**What the task asks**
Using the entries below, output each line exactly from the first through the one that contains "2^-16 ns. -/".

**Collected data**
· · ·
-- ==== Sys2Proof/Machine/Place.lean ====
section
/-! DEFINITION. Placement (13: R365 to R374, R378, R382, R383; 15: R422): election, health, the map and what a module takes from it. -/

namespace Sys2Proof.Machine

/-! ### Health records (R367) -/

/-- B and H of a port (R312, R327). -/
def Olf.baseHold (o : Olf) : Nat × Nat := (field o.toll 0 13, field o.toll 13 13)

/-- Mean one-way delay of a port in units of 0.01 ns, from the two delays in units of 2^-16 ns. -/
def State.meanDelay (s : State) (p : Nat) : Nat :=
  let d := Tbl.get 0 s.tim.delay p
  ((field d 0 32 + field d 32 32) * 50 + 32768) / 65536

/-- Does the measured delay differ from the declared one by more than 2.0 ns (R371)? -/
def State.wrongDelay (s : State) (p : Nat) : Bool :=
  let dec := field (Tbl.get 0 s.plc.decl p) 0 16
  let d := s.meanDelay p
  dec ≠ 0 && (decide (d + 200 < dec) || decide (dec + 200 < d))

/-- Port `p` as the module's health record gives it. A port that fails the delay check is excluded: it is given as not up (R371). -/
def State.healthPort (s : State) (p : Nat) : HealthPort :=
  let o := s.port p
  { peer := o.peerId, peerPort := field o.peer 0 3, width := BitVec.ofNat 2 o.width, up := o.st == linkUp && !s.wrongDelay p,
    revDiff := o.revDown, laneFault := (List.range 8).any (fun l => field o.lane (8 * l + 5) 3 ≠ 0),
    base := o.baseHold.1, hold := o.baseHold.2, delay := s.meanDelay p }

/-- This module's health record. -/
def State.ownHealth (s : State) : Health :=
  { physId := s.sec.fuses.physId, hall := s.plc.hall, gen := s.flt.gen, topStep := s.topStep, timeGood := s.tim.good,
    gradeB := s.sec.fuses.gradeB, kept := (List.range 4).all (fun st => (s.ms st).kept), ucieNarrow := s.ucie.narrow,
    repairDue := s.rows.any (fun r => r.2.pending ≠ 33),
    fabricRev := s.sec.fabric, ports := (List.range 6).map s.healthPort, digest16 := padTo (slice s.job.img 32 16) 16 }

/-- The 16 bytes of a port in a health record. -/
def portBytes (h : HealthPort) : List Byte :=
  leBytes h.peer.toNat 8 ++
    leBytes (h.peerPort % 8 + h.width.toNat * 8 + (if h.up then 32 else 0) + (if h.revDiff then 64 else 0) + (if h.laneFault then 128 else 0)) 1 ++
    [0] ++ leBytes h.base 2 ++ leBytes h.hold 2 ++ leBytes h.delay 2

/-- The 128 bytes of a health record (R367). Repair pending (R120) is bit 4 of FLAGS (DESIGN CHOICE, log 92). -/
def healthBytes (h : Health) : List Byte :=
  leBytes h.physId.toNat 8 ++ leBytes h.hall 2 ++ leBytes (h.gen.toNat + h.topStep * 16) 1 ++
    leBytes ((if h.timeGood then 1 else 0) + (if h.gradeB then 2 else 0) + (if h.kept then 4 else 0) + (if h.ucieNarrow then 8 else 0) +
      (if h.repairDue then 16 else 0)) 1 ++
    leBytes h.fabricRev 2 ++ zeros 2 ++ h.ports.flatMap portBytes ++ padTo h.digest16 16

/-! ### Election (R365 to R367) -/

/-- Does the module stand in a placement before the map (states 1 to 5)? -/
def State.electing (s : State) : Bool := 1 ≤ s.plc.st && s.plc.st ≤ 5

/-- Does a placement message concern this module: it is an admissible candidate for the same image? -/
def State.takesPlc (s : State) (digest8 : List Byte) : Bool :=
  s.electing && s.admitRow false == 0 && digest8 == s.imgDigest8

/-- An election begins, or begins again (R366, R367). -/
def State.startElection (s : State) : State :=
  s.updPlc (fun p => { p with st := 2, leader := false, leadValid := false, claim := (p.hall, 0), claimAt := s.tim.now.toNat,
                              parent := 7, depth := 0, health := [], heard := [], kidPorts := [], excluded := [],
                              cnt := satInc p.cnt 0 16 1 })

/-- A port that no map uses: admitted to nothing, its pad and toll gone, and nothing of its link held against a map (R327). -/
def Olf.unmapped (o : Olf) : Olf :=
  Olf.settleUse { o with sched := false, admitted := none, miswired := false, tollOver := false, named := false, toll := setField o.toll 26 26 0 }

/-- The placement given up: chip, map and the mapping of ports go (R382). -/
def State.dropMap (s : State) : State :=
  let s := s.updPlc (fun p => { p with placed := false, chip := 0, map := [], jobDigest := zeros 32, mapDigest := zeros 32, replica := 0,
                                       paired := false, leader := false, proposal := none })
  let s := forEach s (List.range 6) (fun s p => (s.updRtr p (fun r => { r with mapped := false, lport := 0 })).updPort p Olf.unmapped)
  s.digestsAgree

/-- RELEASE and UNLOAD (R422, R456): W_A is in force no more either, and what ARM loaded is given up and checked no more. -/
def State.dropPlace (s : State) : State :=
  let s := forEach s.dropMap (List.range 6) (fun s p => s.updRtr p (fun r => { r with loaded := false, hdr := [], pages := [] }))
  (s.updFlt (fun f => { f with abortWin := 0 })).updCfg (fun c => { c with jLoaded := false })

/-- A placement ends without a map: the module is LOADED again, without the place that it may have held before, and its PLACE completes. W_A
stays as it is (R422). -/
def State.endPlace (s : State) (st status : Nat) (code : BitVec 16) (detail : Nat) : State :=
  ((s.dropMap.updPlc (fun p => { p with st := st, switch := none, given := none })).setSt stLoaded).finishAll isPlace status code detail []

/-- The fault behind a condition of admission that fails, 0 for none (R399): the strap fault or duplicate, or what ended time-good (R57). -/
def State.rowFault (s : State) (row : Nat) : BitVec 16 := if row = 1 then 0x6004 else if row = 2 then s.tim.leftBy else 0

/-- A candidate that is not admissible any more takes no further part: its PLACE completes with the condition that fails (R365). -/
def State.loseAdmission (s : State) : State :=
  let row := s.admitRow false
  s.endPlace 0 sNotAdmissible (s.rowFault row) row

/-- A link that goes down, or a new candidate, restarts the election before the map is distributed (R367). -/
def State.restartElection (s : State) : State := if s.electing && s.plc.given.isNone then s.startElection else s

/-- EXCLUDE on its way down the election tree (R364): cause and hall number of the modules excluded (log 42). -/
def State.passExclude (s : State) (cause hall : Nat) : State := forEach s s.plc.kidPorts (fun s p => s.sendPlc p 5 (leBytes cause 1 ++ leBytes hall 2))

/-- Two candidates with one hall number (R364): both are excluded, and told down the tree, the leader itself at once. -/
def State.dropTwins (s : State) : State :=
  let twins := (s.plc.health.filter (fun h => s.plc.health.any (fun g => g.hall == h.hall && g.physId != h.physId))).map (·.hall)
  let fresh := twins.dedup.filter (fun h => !s.plc.excluded.contains h)
  if fresh.isEmpty then s
  else
    let s := s.updPlc (fun p => { p with excluded := p.excluded ++ fresh })
    let s := fresh.foldl (fun s h => s.passExclude 1 h) s
    if fresh.contains s.plc.hall then
      ((s.updPlc (fun p => { p with duplicate := true })).raise 0x6004 srcToll 0).endPlace 0 sNotAdmissible 0x6004 1
    else s

/-- A better claim is adopted (R366): hall number, then depth; equal offers by the lower port. -/
def State.takeClaim (s : State) (p hall depth : Nat) : State :=
  let c := s.plc.claim
  let s := s.updPlc (fun x => { x with heard := if x.heard.contains p then x.heard else x.heard ++ [p] })
  if hall < c.1 || hall = c.1 && depth + 1 < c.2 then
    s.updPlc (fun x => { x with claim := (hall, depth + 1), claimAt := s.tim.now.toNat, parent := p, depth := depth + 1 })
  else if hall = c.1 && depth + 1 = c.2 && p < s.plc.parent then s.updPlc (fun x => { x with parent := p })
  else s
· · ·
**Solution for this task**
-- ==== Sys2Proof/Machine/Place.lean ====
section
/-! DEFINITION. Placement (13: R365 to R374, R378, R382, R383; 15: R422): election, health, the map and what a module takes from it. -/

namespace Sys2Proof.Machine

/-! ### Health records (R367) -/

/-- B and H of a port (R312, R327). -/
def Olf.baseHold (o : Olf) : Nat × Nat := (field o.toll 0 13, field o.toll 13 13)

/-- Mean one-way delay of a port in units of 0.01 ns, from the two delays in units of 2^-16 ns. -/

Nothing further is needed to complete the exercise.